I bought some goat'smilk soap and I have noticed that this particular soap is extremely longlasting. Unlike a lot of handmade soaps, which are soft and practically melt away, this one is -- even now when it is down to an absolute sliver-- hard and not brittle, not bendy or losing its "integrity", shall we say. 

What makes a soap hard or soft?


----------



## linn (Jul 19, 2005)

It may have contained a majority of hard oils. The maker may have also included sodium lactate or stearic acid. It was probably also well cured.


----------



## MullersLaneFarm (Jul 23, 2004)

It could be a couple of things. 

Various oils contribute to how hard and how long the soap will last. As does the amount of liquid used in the lye solution and just as important ... how long it had been since the time it was made and the time it was used.
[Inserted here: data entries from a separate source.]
-- ==== Sys2Proof/Laws/KeptRoutes.lean ====
section
/-! SUPPORT. The operations of Sys2Proof/Machine/Routes.lean keep what every step keeps. -/

namespace Sys2Proof.Machine

set_option linter.all false
set_option Elab.async false

theorem kept_unroute {z0 : State} (p : Nat) {s : State} (hk : Kept z0 s) : Kept z0 (State.unroute p s) := by
  unfold State.unroute
  repeat' (first | with_reducible assumption | (simp (maxDischargeDepth := 100) +contextual only [hk, kept_lit, kept_markN, kept_copy, kept_zeroWrN, kept_ite, ite_self, implies_true, forall_const, kept_modFab]; done) | (intro _ _ hk) | with_reducible apply kept_ite | with_reducible apply kept_modFab | with_reducible exact kept_lit hk .. | dsimp only | split)

theorem kept_nextFseq {z0 : State} {s : State} (hk : Kept z0 s) : Kept z0 (State.nextFseq s).2 := by
  unfold State.nextFseq
  repeat' (first | with_reducible assumption | (simp (maxDischargeDepth := 100) +contextual only [hk, kept_lit, kept_markN, kept_copy, kept_zeroWrN, kept_ite, ite_self, implies_true, forall_const, kept_modFab]; done) | (intro _ _ hk) | with_reducible apply kept_ite | with_reducible apply kept_modFab | with_reducible exact kept_lit hk .. | dsimp only | split)

theorem kept_keepReport {z0 : State} (uid : W64) (l : List LinkInfo) {s : State} (hk : Kept z0 s) : Kept z0 (State.keepReport uid l s) := by
  unfold State.keepReport
  repeat' (first | with_reducible assumption | (simp (maxDischargeDepth := 100) +contextual only [hk, kept_lit, kept_markN, kept_copy, kept_zeroWrN, kept_ite, ite_self, implies_true, forall_const, kept_modFab]; done) | (intro _ _ hk) | with_reducible apply kept_ite | with_reducible apply kept_modFab | with_reducible exact kept_lit hk .. | dsimp only | split)

theorem kept_floodNodes {z0 : State} (l : List Nat) {s : State} (hk : Kept z0 s) : Kept z0 (State.floodNodes l s) := by
  unfold State.floodNodes
  repeat' (first | with_reducible assumption | (simp (maxDischargeDepth := 100) +contextual only [hk, kept_lit, kept_markN, kept_copy, kept_zeroWrN, kept_ite, ite_self, implies_true, forall_const, kept_emit, kept_modFab, kept_nextFseq]; done) | (rename_i hq; have hz := congrArg Prod.snd hq; dsimp only at hz; subst hz; try clear hq) | (have hz := congrArg Prod.snd ‹_ = (_, _)›; dsimp only at hz; subst hz) | (intro _ _ hk) | with_reducible apply kept_ite | with_reducible apply kept_emit | with_reducible apply kept_modFab | with_reducible apply kept_nextFseq | with_reducible exact kept_lit hk .. | dsimp only | split)

theorem kept_floodFull {z0 : State} {s : State} (hk : Kept z0 s) : Kept z0 (State.floodFull s) := by
  unfold State.floodFull
  repeat' (first | with_reducible assumption | (simp (maxDischargeDepth := 100) +contextual only [hk, kept_lit, kept_markN, kept_copy, kept_zeroWrN, kept_ite, ite_self, implies_true, forall_const, kept_emit, kept_nextFseq]; done) | (rename_i hq; have hz := congrArg Prod.snd hq; dsimp only at hz; subst hz; try clear hq) | (have hz := congrArg Prod.snd ‹_ = (_, _)›; dsimp only at hz; subst hz) | (intro _ _ hk) | with_reducible apply kept_ite | with_reducible apply kept_emit | with_reducible apply kept_nextFseq | with_reducible exact kept_lit hk .. | dsimp only | split)

theorem kept_modNode {z0 : State} (n : Nat) (f : Node → Node) {s : State} (hk : Kept z0 s) : Kept z0 (State.modNode n f s) := by
  unfold State.modNode
  repeat' (first | with_reducible assumption | (simp (maxDischargeDepth := 100) +contextual only [hk, kept_lit, kept_markN, kept_copy, kept_zeroWrN, kept_ite, ite_self, implies_true, forall_const, kept_modFab]; done) | (intro _ _ hk) | with_reducible apply kept_ite | with_reducible apply kept_modFab | with_reducible exact kept_lit hk .. | dsimp only | split)

theorem kept_goneNodes {z0 : State} (l : List Nat) {s : State} (hk : Kept z0 s) : Kept z0 (State.goneNodes l s) := by
  unfold State.goneNodes
  repeat' (first | with_reducible assumption | (simp (maxDischargeDepth := 100) +contextual only [hk, kept_lit, kept_markN, kept_copy, kept_zeroWrN, kept_ite, ite_self, implies_true, forall_const, kept_floodNodes, kept_forEach, kept_modNode]; done) | (with_reducible refine kept_forEach ?_ ?_) | (intro _ _ hk) | with_reducible apply kept_ite | with_reducible apply kept_floodNodes | with_reducible apply kept_modNode | with_reducible exact kept_lit hk .. | dsimp only | split)

theorem kept_topologyChanged {z0 : State} {s : State} (hk : Kept z0 s) : Kept z0 (State.topologyChanged s) := by
  unfold State.topologyChanged
  repeat' (first | with_reducible assumption | (simp (maxDischargeDepth := 100) +contextual only [hk, kept_lit, kept_markN, kept_copy, kept_zeroWrN, kept_ite, ite_self, implies_true, forall_const, kept_goneNodes, kept_modFab]; done) | (intro _ _ hk) | with_reducible apply kept_ite | with_reducible apply kept_goneNodes | with_reducible apply kept_modFab | with_reducible exact kept_lit hk .. | dsimp only | split)

theorem kept_floodLinks {z0 : State} {s : State} (hk : Kept z0 s) : Kept z0 (State.floodLinks s) := by
  unfold State.floodLinks
  repeat' (first | with_reducible assumption | (simp (maxDischargeDepth := 100) +contextual only [hk, kept_lit, kept_markN, kept_copy, kept_zeroWrN, kept_ite, ite_self, implies_true, forall_const, kept_emit, kept_keepReport, kept_nextFseq, kept_topologyChanged]; done) | (rename_i hq; have hz := congrArg Prod.snd hq; dsimp only at hz; subst hz; try clear hq) | (have hz := congrArg Prod.snd ‹_ = (_, _)›; dsimp only at hz; subst hz) | (intro _ _ hk) | with_reducible apply kept_ite | with_reducible apply kept_emit | with_reducible apply kept_keepReport | with_reducible apply kept_nextFseq | with_reducible apply kept_topologyChanged | with_reducible exact kept_lit hk .. | dsimp only | split)

theorem kept_sendRefresh {z0 : State} (node : Option Nat) {s : State} (hk : Kept z0 s) : Kept z0 (State.sendRefresh node s) := by
  unfold State.sendRefresh
  repeat' (first | with_reducible assumption | (simp (maxDischargeDepth := 100) +contextual only [hk, kept_lit, kept_markN, kept_copy, kept_zeroWrN, kept_ite, ite_self, implies_true, forall_const, kept_emit]; done) | (intro _ _ hk) | with_reducible apply kept_ite | with_reducible apply kept_emit | with_reducible exact kept_lit hk .. | dsimp only | split)

theorem kept_sendHello {z0 : State} (p : Nat) {s : State} (hk : Kept z0 s) : Kept z0 (State.sendHello p s) := by
  unfold State.sendHello
  repeat' (first | with_reducible assumption | (simp (maxDischargeDepth := 100) +contextual only [hk, kept_lit, kept_markN, kept_copy, kept_zeroWrN, kept_ite, ite_self, implies_true, forall_const, kept_emit]; done) | (intro _ _ hk) | with_reducible apply kept_ite | with_reducible apply kept_emit | with_reducible exact kept_lit hk .. | dsimp only | split)

theorem kept_ownNode {z0 : State} (old : List (Nat × Node)) {s : State} (hk : Kept z0 s) : Kept z0 (State.ownNode old s) := by
  unfold State.ownNode
  repeat' (first | with_reducible assumption | (simp (maxDischargeDepth := 100) +contextual only [hk, kept_lit, kept_markN, kept_copy, kept_zeroWrN, kept_ite, ite_self, implies_true, forall_const, kept_forEach, kept_modFab, kept_sendHello, kept_tableChange]; done) | (with_reducible refine kept_forEach ?_ ?_) | (intro _ _ hk) | with_reducible apply kept_ite | with_reducible apply kept_modFab | with_reducible apply kept_sendHello | with_reducible apply kept_tableChange | with_reducible exact kept_lit hk .. | dsimp only | split)

end Sys2Proof.Machine
end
In the past 14 years, I've seen the 'cure' time go from 8 weeks to 6, to 4, to 2 ... all justified by the soap maker for one reason or another.

The 'cure' time DOES make a difference in how long your soap will last because excess liquid is evaporated out. I'm betting that this bar of soap also has a real nice lather to it. Just another bonus for long cure times.

Soaps using AO (animal oils) seem to last longer than an all vegetable oil soap ... unless the soap maker is using a hydrogenated vegetable oil.


----------



## snoozy (May 10, 2002)

Thanks. So the cure time -- will any soap become harder if you just store it?


----------



## Tinker (Apr 5, 2004)

Yes, all soap should get harder with age. However, the recipe you use is important too. An aged batch made with mostly solid oils will end up harder than a batch made with mostly liquid oils. There are exceptions, as a 100% oilve oil soap will be so hard in 24 hours it may be difficult to cut. But as a rule, it is a bit slimey, and dosen't usually last a long time.

So, in considering final hardness, oils, lye discount, water discount, and cure time are all factors. Oher additives such as fragrence & color can affect final outcome too.


----------